# "Is Your Body Baby Friendly?" Dr Alan Beers



## Nayla82

Hi Ladies,

Has anyone read this book? and is it HONESTLY worth reading? I have almost every fertility book in my bed room, and I just stumbled across this book online.... Very tempted to buy it with the little money i have..

Does it go into depth about implantation failure? or is it more about miscarriages :shrug:: I have NEVER been pregnant in my life and im starting to question is there something wrong in me :cry:

Would love to hear your reviews if you have read it :coffee:


----------



## Nayla82

No one read this book? :shrug:


----------



## BearsMummy

I have heard of it, but I haven't read it myself. 

I was thinking about buying this also....

I haven't read any fertility books yet, but supposed with my IVF journey looming, this book would probably be a good start.

Can you tell me what books you have read and which you found helpful?


----------



## Nayla82

Well before I knew we needed IVF i spent money on many books... 'taking charge of your fertility' is a very good book and if things were straight forward in my situation I would have been pregnant by now, that book was great! 

A good book thats very simple and staight forward to read (i finished it in 2 days :coffee:) is The complete guide to IVF Katie Brian. She has been through IVF and really takes you step by step through the stages.
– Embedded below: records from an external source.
/-- fence.r for one thread: a poisoned base or len widens it to every byte and logs a latent error (R276). -/
def serveFenceR (o : Ops) : Serve := fun i k s =>
  match s.slotThread i k with
  | none => .ok s
  | some (c, g, t) =>
    let e := Env.of s c g
    let w := widths 0x1C8 o
    let also := s.others i t (opUniform 0x1C8 o)
    let poison := match poisonOf t g o.a w.a 1 with
      | some x => some x
      | none => poisonOf t g o.b w.b 0
    match poison with
    | some x => .ok ((s.logLatent e.cl e.co e.ctx e.gs k x 0 t.path.encode).issueFence i e o t also none)
    | none =>
      let base := if spOf o < 2 then (rd64 e o t g o.a false).toNat else (rd32 e o t g o.a).toNat
      let (lo, hi) := fenceRange (spOf o) base (rd64 e o t g o.b false).toNat
      .ok (s.issueFence i e o t also (some (spaceOf (spOf o), lo, hi)))

/-- fence.r (R276). -/
def execFenceR (o : Ops) (s : State) : Host.Outcome State Fault Refusal := runOp (.fenceR o) 0x1C8 o (serveFenceR o) s

/-- fence (R277): every byte of every space. -/
def execFence (o : Ops) (s : State) : Host.Outcome State Fault Refusal :=
  runOp (.fence o) 0x1C9 o (fun i k s =>
    match s.slotThread i k with
    | none => .ok s
    | some (c, g, t) => .ok (s.issueFence i (Env.of s c g) o t (s.others i t (opUniform 0x1C9 o)) none)) s

/-- cctl (R278): no value changes; a poisoned operand logs a latent error. -/
def execCctl (o : Ops) (s : State) : Host.Outcome State Fault Refusal :=
  runOp (.cctl o) 0x1CA o (fun i k s =>
    match s.slotThread i k with
    | none => .ok s
    | some (c, g, t) =>
      let e := Env.of s c g
      match (match poisonOf t g o.a 2 1 with | some x => some x | none => poisonOf t g o.b 2 0) with
      | some x => .ok (s.logLatent e.cl e.co e.ctx e.gs k x 0 t.path.encode)
      | none => .ok s) s

end Sys2Proof.Machine
end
When i actually did do my first IVF i was not that afraid as the book prepared me.. Very basic and straight to the point! :thumbup:

Zitas west guide to fertility is more indepth and more about explaining things fully and little serious.. IVF and beyond for dummies was also interesting with, and cant seem to remember on tip of my head, another one was called the infertility cure not sure on the Author :shrug:.. many are very similar and repeat the same things.

After a few failed IVFS i need to start reading other books, like why does it fail? is my body baby friendly etc etc??


----------



## babydrms

I am reading it, also have an appointment with Dr. Kwak Kim, his former partner. I have 3 failed IVF's though and needing more answers. It is a pretty scientific book, I am a nurse and foind it a bit dry but very informative and it is also considered contraversal...if your interested I got it for $16 on amazon.


----------



## Nayla82

Im wishing you all the best with your appointment, yes I have heard about his partner, Its really terribly isnt it when no one knows why things are not working out :nope:

I can see on your sig you have another try coming up... I pray very hard darling this is it for you... :hugs: I did see the book on Amazon and another book about not giving up with IVF full of success stories... I might just get them both now :dohh:


----------



## Gingersnaps

I read it about two years ago maybe. Would not recommend it unless you are going through treatment with him. He seems to have a system that is a one size fits all plan. 
What I likes is that he offers comprehensive bloodwork. But he does not look at accompanying factors. 
I have seen several people on another board get phone consults with him. They are sent for bloodwork to his approved labs...it all seems a bit of a money maker in a way. Why must you use specific labs, I can only guess because he gets a kick back. 
He has a procedure, something immoglobin, if I remember correctly. I think it is his signature procedure. 
He tends to focus on NK cells. But I have seen other studies that show NK cell count varies and is stress related.
I am not sure he is good for everyone.
And the book, as said, get it if you are going to see him and want a review of his practice written by himself.
I am not saying he has not helped some people but am not sure his cookie cutter approach is good for all.
And one last thing, all the girls who got phone consults - all the same diagnosis.


----------



## _Nell

I wouldn't recommend it, I do have and could have sent you my copy but i'm away from home now until July - if you're not in a hurry though?

It's dry and frankly might scare the pants of you, I read it and came to the conclusion that 'no' my body was not baby friendly.

It's pretty much a book about immunes tests and treatments, there isn't a huge amount on implantation failure tbh (miscarriages and implantation failure amount to the same test and treatment according to Dr Beer in any case)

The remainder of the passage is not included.